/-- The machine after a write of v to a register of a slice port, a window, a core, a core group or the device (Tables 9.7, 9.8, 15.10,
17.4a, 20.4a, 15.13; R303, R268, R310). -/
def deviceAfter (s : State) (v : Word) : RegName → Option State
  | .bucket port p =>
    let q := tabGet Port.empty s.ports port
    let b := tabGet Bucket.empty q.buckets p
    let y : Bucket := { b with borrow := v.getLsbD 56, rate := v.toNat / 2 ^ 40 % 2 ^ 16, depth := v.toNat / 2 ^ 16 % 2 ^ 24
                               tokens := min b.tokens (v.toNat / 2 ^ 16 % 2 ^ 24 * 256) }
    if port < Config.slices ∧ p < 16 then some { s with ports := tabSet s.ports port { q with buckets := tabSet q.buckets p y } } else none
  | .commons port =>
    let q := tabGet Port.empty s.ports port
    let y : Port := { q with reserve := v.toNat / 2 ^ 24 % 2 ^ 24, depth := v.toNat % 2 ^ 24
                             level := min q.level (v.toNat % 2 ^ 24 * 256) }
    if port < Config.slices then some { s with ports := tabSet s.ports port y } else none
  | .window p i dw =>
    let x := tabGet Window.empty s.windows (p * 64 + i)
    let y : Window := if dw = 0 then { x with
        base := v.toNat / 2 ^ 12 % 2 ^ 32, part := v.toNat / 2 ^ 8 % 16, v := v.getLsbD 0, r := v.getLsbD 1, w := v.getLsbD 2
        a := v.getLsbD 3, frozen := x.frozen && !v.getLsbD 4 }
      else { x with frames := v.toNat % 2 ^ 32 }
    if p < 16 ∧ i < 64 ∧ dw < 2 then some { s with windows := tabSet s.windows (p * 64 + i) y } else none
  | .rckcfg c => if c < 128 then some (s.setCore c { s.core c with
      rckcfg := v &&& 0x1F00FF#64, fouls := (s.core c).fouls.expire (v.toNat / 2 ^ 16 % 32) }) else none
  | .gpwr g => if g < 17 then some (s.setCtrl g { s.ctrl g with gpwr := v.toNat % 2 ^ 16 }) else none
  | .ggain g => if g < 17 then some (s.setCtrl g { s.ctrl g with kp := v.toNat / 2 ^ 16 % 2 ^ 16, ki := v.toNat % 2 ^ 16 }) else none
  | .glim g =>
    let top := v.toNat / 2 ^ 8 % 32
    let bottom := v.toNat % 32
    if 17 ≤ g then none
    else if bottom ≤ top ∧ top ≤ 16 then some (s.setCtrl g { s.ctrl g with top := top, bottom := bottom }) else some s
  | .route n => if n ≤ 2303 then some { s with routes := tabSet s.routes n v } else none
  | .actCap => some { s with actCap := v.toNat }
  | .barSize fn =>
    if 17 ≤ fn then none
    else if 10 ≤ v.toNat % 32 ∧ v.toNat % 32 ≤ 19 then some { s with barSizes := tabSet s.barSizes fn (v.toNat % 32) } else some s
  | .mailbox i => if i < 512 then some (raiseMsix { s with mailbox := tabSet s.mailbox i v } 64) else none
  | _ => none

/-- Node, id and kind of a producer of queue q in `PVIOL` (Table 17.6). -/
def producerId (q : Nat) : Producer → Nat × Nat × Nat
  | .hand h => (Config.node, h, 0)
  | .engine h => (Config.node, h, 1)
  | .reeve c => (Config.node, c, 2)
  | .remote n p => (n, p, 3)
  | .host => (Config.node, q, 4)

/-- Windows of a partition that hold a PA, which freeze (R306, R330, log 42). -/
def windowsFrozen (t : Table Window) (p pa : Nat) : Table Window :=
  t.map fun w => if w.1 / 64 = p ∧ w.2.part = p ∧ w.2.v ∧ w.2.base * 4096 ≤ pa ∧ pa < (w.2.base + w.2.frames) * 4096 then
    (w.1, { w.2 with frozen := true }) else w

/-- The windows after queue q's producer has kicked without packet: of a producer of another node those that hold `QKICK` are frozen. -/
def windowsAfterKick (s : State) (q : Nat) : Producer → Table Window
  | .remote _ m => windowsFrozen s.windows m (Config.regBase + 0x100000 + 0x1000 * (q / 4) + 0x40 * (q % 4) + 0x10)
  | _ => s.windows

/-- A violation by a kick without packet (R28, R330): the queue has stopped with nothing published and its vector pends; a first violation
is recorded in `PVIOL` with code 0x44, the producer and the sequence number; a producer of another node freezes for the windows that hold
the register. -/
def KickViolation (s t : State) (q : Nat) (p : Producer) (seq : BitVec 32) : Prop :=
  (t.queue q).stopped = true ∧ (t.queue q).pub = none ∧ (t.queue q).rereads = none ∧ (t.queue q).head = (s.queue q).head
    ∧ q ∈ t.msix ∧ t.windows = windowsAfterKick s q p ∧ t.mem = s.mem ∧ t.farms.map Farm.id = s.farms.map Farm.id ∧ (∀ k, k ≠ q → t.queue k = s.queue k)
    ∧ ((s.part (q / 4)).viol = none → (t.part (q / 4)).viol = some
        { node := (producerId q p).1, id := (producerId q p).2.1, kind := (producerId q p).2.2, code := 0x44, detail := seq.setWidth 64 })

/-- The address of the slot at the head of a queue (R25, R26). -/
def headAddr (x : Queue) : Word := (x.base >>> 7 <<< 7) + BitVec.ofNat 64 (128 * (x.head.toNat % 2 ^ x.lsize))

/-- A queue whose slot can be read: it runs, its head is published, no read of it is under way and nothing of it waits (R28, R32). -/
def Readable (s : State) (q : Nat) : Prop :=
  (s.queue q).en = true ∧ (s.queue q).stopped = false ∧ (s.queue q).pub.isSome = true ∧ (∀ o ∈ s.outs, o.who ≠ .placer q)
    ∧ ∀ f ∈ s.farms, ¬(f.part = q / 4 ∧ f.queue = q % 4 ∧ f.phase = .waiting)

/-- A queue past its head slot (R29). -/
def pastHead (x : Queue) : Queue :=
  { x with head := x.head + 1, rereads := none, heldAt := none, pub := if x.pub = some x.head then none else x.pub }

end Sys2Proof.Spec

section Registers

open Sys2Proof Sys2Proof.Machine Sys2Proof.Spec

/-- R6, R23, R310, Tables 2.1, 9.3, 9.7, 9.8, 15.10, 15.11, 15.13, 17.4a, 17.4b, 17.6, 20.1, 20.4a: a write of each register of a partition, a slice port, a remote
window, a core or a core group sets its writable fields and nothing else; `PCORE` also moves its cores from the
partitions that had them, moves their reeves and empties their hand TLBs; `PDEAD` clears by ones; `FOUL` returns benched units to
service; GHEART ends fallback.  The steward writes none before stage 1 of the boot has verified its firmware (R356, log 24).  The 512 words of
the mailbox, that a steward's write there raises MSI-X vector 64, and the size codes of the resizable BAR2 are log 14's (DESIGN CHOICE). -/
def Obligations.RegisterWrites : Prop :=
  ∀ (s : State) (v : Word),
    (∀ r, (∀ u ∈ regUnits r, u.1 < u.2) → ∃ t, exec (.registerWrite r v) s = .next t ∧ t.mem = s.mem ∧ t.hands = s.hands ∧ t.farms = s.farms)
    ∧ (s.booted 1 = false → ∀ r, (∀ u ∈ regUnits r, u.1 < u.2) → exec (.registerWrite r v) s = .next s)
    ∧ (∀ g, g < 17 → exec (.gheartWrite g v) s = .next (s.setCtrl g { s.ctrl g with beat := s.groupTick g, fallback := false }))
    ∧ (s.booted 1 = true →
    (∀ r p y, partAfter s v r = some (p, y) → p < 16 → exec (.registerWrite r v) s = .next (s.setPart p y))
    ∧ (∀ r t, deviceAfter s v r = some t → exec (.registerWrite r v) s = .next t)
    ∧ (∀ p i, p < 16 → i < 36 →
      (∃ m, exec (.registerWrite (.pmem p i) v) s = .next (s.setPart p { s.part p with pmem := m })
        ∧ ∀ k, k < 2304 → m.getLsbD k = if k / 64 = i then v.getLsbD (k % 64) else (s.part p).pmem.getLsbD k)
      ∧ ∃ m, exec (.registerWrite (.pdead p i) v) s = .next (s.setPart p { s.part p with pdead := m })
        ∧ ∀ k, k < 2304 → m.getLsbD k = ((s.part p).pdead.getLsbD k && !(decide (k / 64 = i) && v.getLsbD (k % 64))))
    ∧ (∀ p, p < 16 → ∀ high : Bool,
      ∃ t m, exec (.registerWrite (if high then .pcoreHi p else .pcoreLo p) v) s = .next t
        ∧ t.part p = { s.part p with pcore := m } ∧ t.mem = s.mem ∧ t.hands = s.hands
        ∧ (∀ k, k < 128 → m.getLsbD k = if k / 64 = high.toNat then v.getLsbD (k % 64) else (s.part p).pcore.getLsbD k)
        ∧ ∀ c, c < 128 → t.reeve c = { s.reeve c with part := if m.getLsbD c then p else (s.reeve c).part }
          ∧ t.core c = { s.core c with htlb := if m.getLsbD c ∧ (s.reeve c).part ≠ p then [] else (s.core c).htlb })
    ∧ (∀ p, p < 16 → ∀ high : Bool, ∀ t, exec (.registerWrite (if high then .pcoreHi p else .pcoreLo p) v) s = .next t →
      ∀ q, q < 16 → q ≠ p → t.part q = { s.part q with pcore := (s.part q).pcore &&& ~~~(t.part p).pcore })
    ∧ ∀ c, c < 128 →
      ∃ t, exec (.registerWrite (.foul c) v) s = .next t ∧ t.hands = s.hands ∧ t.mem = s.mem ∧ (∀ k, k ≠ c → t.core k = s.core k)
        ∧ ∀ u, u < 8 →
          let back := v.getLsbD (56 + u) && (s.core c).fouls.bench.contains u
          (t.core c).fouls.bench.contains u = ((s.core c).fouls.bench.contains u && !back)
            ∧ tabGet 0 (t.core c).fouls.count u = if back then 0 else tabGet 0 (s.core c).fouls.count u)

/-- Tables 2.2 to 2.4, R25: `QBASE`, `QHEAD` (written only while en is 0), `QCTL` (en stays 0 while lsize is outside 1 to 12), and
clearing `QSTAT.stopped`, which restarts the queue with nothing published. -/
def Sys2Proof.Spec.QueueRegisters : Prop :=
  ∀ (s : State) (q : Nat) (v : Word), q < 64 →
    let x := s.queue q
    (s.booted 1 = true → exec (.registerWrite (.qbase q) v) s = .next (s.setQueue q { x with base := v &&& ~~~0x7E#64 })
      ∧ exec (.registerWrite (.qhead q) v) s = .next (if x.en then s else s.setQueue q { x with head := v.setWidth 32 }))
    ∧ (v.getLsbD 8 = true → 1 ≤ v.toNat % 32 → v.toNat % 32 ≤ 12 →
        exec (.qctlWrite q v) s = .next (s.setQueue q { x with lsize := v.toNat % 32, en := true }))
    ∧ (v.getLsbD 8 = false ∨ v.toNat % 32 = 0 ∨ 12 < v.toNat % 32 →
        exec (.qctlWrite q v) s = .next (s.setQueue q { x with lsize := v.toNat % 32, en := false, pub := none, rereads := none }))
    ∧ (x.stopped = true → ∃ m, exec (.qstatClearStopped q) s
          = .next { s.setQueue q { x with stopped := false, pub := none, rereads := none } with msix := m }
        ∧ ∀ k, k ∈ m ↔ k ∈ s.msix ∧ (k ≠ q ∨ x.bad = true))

::::::::::

Starting at the first line of the data above, retype each line exactly until you reach the line containing "let y : Window", and include that line too.

**RESULT BELOW:**
/-- The machine after a write of v to a register of a slice port, a window, a core, a core group or the device (Tables 9.7, 9.8, 15.10,
17.4a, 20.4a, 15.13; R303, R268, R310). -/
def deviceAfter (s : State) (v : Word) : RegName → Option State
  | .bucket port p =>
    let q := tabGet Port.empty s.ports port
    let b := tabGet Bucket.empty q.buckets p
    let y : Bucket := { b with borrow := v.getLsbD 56, rate := v.toNat / 2 ^ 40 % 2 ^ 16, depth := v.toNat / 2 ^ 16 % 2 ^ 24
                               tokens := min b.tokens (v.toNat / 2 ^ 16 % 2 ^ 24 * 256) }
    if port < Config.slices ∧ p < 16 then some { s with ports := tabSet s.ports port { q with buckets := tabSet q.buckets p y } } else none
  | .commons port =>
    let q := tabGet Port.empty s.ports port
    let y : Port := { q with reserve := v.toNat / 2 ^ 24 % 2 ^ 24, depth := v.toNat % 2 ^ 24
                             level := min q.level (v.toNat % 2 ^ 24 * 256) }
    if port < Config.slices then some { s with ports := tabSet s.ports port y } else none
  | .window p i dw =>
    let x := tabGet Window.empty s.windows (p * 64 + i)
    let y : Window := if dw = 0 then { x with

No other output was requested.